This review is limited in that it did not include books, book chapters, dissertations, or other published works apart from peer-reviewed journal articles. There were several studies, particularly related to restorative justice, such as doctoral dissertations, that may have provided additional evidence for its efficacy (see Fronius et al., 2019, for a complete review). However, we chose not to include these studies, given that they had not undergone peer review. Additionally, Fronius et al. (2019) reported that there were several large-scale RCTs of restorative justice under way, but these had not been published at the time of this writing. Future work should consider these studies in an effort to reduce publication bias and increase our understanding of restorative justice’s efficacy in reducing disparities. This review also did not include qualitative studies because we aimed to focus on direct evidence of disparity reduction rather than the processes and perceptions experienced by practitioners implementing these interventions. However, we acknowledge that additional information related to discipline disproportionality is available from a wide range of sources, which are relevant in informing future implementation research.

In addition, this study was limited in that we were not able to conduct a full-scale meta-analysis. We reported odds ratios as they were reported in the research and, given that odds ratios are a measure of effect size in that they identify the strength and direction of a relationship, we recognize that they are unstandardized effect sizes. Studies that have different units of measure for the dependent variable (e.g., counts vs. binary indicators) are difficult to compare. The limited number of available studies, along with their vastly different methodological designs, analyses, covariate adjustments, and samples, meant that a meta-analysis was not feasible. Future research should consider the smaller set of RCTs available and use meta-analytic procedures to explore moderators for each program type.

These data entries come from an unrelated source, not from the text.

-- ==== Sys2Proof/Syntax.lean ====
section
/-! DEFINITION. The 18 commands of the CORE (R41), the four formats (R42), and the assembler's lines (R49, R50). -/

namespace Sys2Proof

/-- R41, R43: one constructor per row of the opcode table, operands as the fields they are taken from. -/
inductive Instr where
  | sysNop
  | sysRd (r : Byte)
  | sysClrerr
  | sysRst
  | ckClr
  | ckPutb (b : Byte)
  | ckPuth (h : Half)
  | ckFin
  | ckPkt
  | emNew (ident : Half)
  | emPayb (b : Byte)
  | emSer
  | ldPkt (a : Half)
  | ldPay (a : Half)
  | nrAdrh (v : Half)
  | nrAdrl (v : Half)
  | nrDerive (p : Byte)
  | nrNext
  deriving DecidableEq, Repr

/-- R42: where a command's operand stands. -/
inductive Format where
  /-- no operand -/
  | z
  /-- the operand is field `A` -/
  | a
  /-- the operand is `IMM[7:0]` -/
  | b
  /-- the operand is `IMM` -/
  | h
  deriving DecidableEq, Repr

/-- R41: the mnemonic of a command. -/
def Instr.mnemonic : Instr → String
  | .sysNop => "SYS.NOP"
  | .sysRd _ => "SYS.RD"
  | .sysClrerr => "SYS.CLRERR"
  | .sysRst => "SYS.RST"
  | .ckClr => "CK.CLR"
  | .ckPutb _ => "CK.PUTB"
  | .ckPuth _ => "CK.PUTH"
  | .ckFin => "CK.FIN"
  | .ckPkt => "CK.PKT"
  | .emNew _ => "EM.NEW"
  | .emPayb _ => "EM.PAYB"
  | .emSer => "EM.SER"
  | .ldPkt _ => "LD.PKT"
  | .ldPay _ => "LD.PAY"
  | .nrAdrh _ => "NR.ADRH"
  | .nrAdrl _ => "NR.ADRL"
  | .nrDerive _ => "NR.DERIVE"
  | .nrNext => "NR.NEXT"

/-- R41: the format of a command. -/
def Instr.format : Instr → Format
  | .sysNop => .z
  | .sysRd _ => .a
  | .sysClrerr => .z
  | .sysRst => .z
  | .ckClr => .z
  | .ckPutb _ => .b
  | .ckPuth _ => .h
  | .ckFin => .z
  | .ckPkt => .z
  | .emNew _ => .h
  | .emPayb _ => .b
  | .emSer => .z
  | .ldPkt _ => .h
  | .ldPay _ => .h
  | .nrAdrh _ => .h
  | .nrAdrl _ => .h
  | .nrDerive _ => .a
  | .nrNext => .z

/-- R43: the value of a command's operand, `none` for a command without one. -/
def Instr.operand : Instr → Option Nat
  | .sysNop | .sysClrerr | .sysRst | .ckClr | .ckFin | .ckPkt | .emSer | .nrNext => none
  | .sysRd v | .nrDerive v | .ckPutb v | .emPayb v => some v.toNat
  | .ckPuth v | .emNew v | .ldPkt v | .ldPay v | .nrAdrh v | .nrAdrl v => some v.toNat

/-- R49: one line of the assembler, `MNEMONIC` or `MNEMONIC operand`, before any check. -/
structure AsmLine where
  mnemonic : String
  operand : Option Nat
  deriving DecidableEq, Repr

/-- R50: the six pseudo-commands, with their operands before any check. -/
inductive Pseudo where
  | ckBytes (bs : List Nat)
  | ckSum (bs : List Nat)
  | emPayload (bs : List Nat)
  | emReq (ident : Nat) (bs : List Nat)
  | nrAddr (a b c d : Nat)
  | nrRange (a b c d p : Nat)
  deriving DecidableEq, Repr

/-- The line that spells a command. -/
def Instr.toAsm (i : Instr) : AsmLine := { mnemonic := i.mnemonic, operand := i.operand }

end Sys2Proof
end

Conclusions and Future Directions

This study examined key components of disparity-reducing discipline programs—in alignment with Gregory et al.’s (2017) framework—and the available evidence underlying these programs’ impact on discipline disparities. Our analysis indicated the trend toward research on multilevel programs that address student-teacher relationships and teacher practices. We also uncovered several gaps in the literature that should be prioritized in future study. We found that few studies offered disaggregated estimates of program efficacy by demographic group—a critical aspect of research if we are to understand whether such programs actually address unfair practices. Future studies should include interaction terms wherever possible to further elucidate impact on marginalized groups. Additionally, we found that the ways in which treatment fidelity was considered affected interpretation of program efficacy. We therefore emphasize that future studies must be clear about how fidelity is measured and included in analyses. Although preliminary studies might examine treatment fidelity, interventions must eventually consider routine implementation before a program can be considered effective and, ultimately, feasible. Program implementation studies could begin with demonstration studies, and, when these are found to be efficacious, researchers should then proceed to studies implemented in real-world contexts that examine implementation in typical school conditions prior to costly, highly controlled RCTs (Hill et al., 2013). Additionally, future studies should be clear about whether a program supports prevention or intervention—or whether the program addresses multiple aspects of the discipline continuum—in line with Gregory et al.’s (2017) framework.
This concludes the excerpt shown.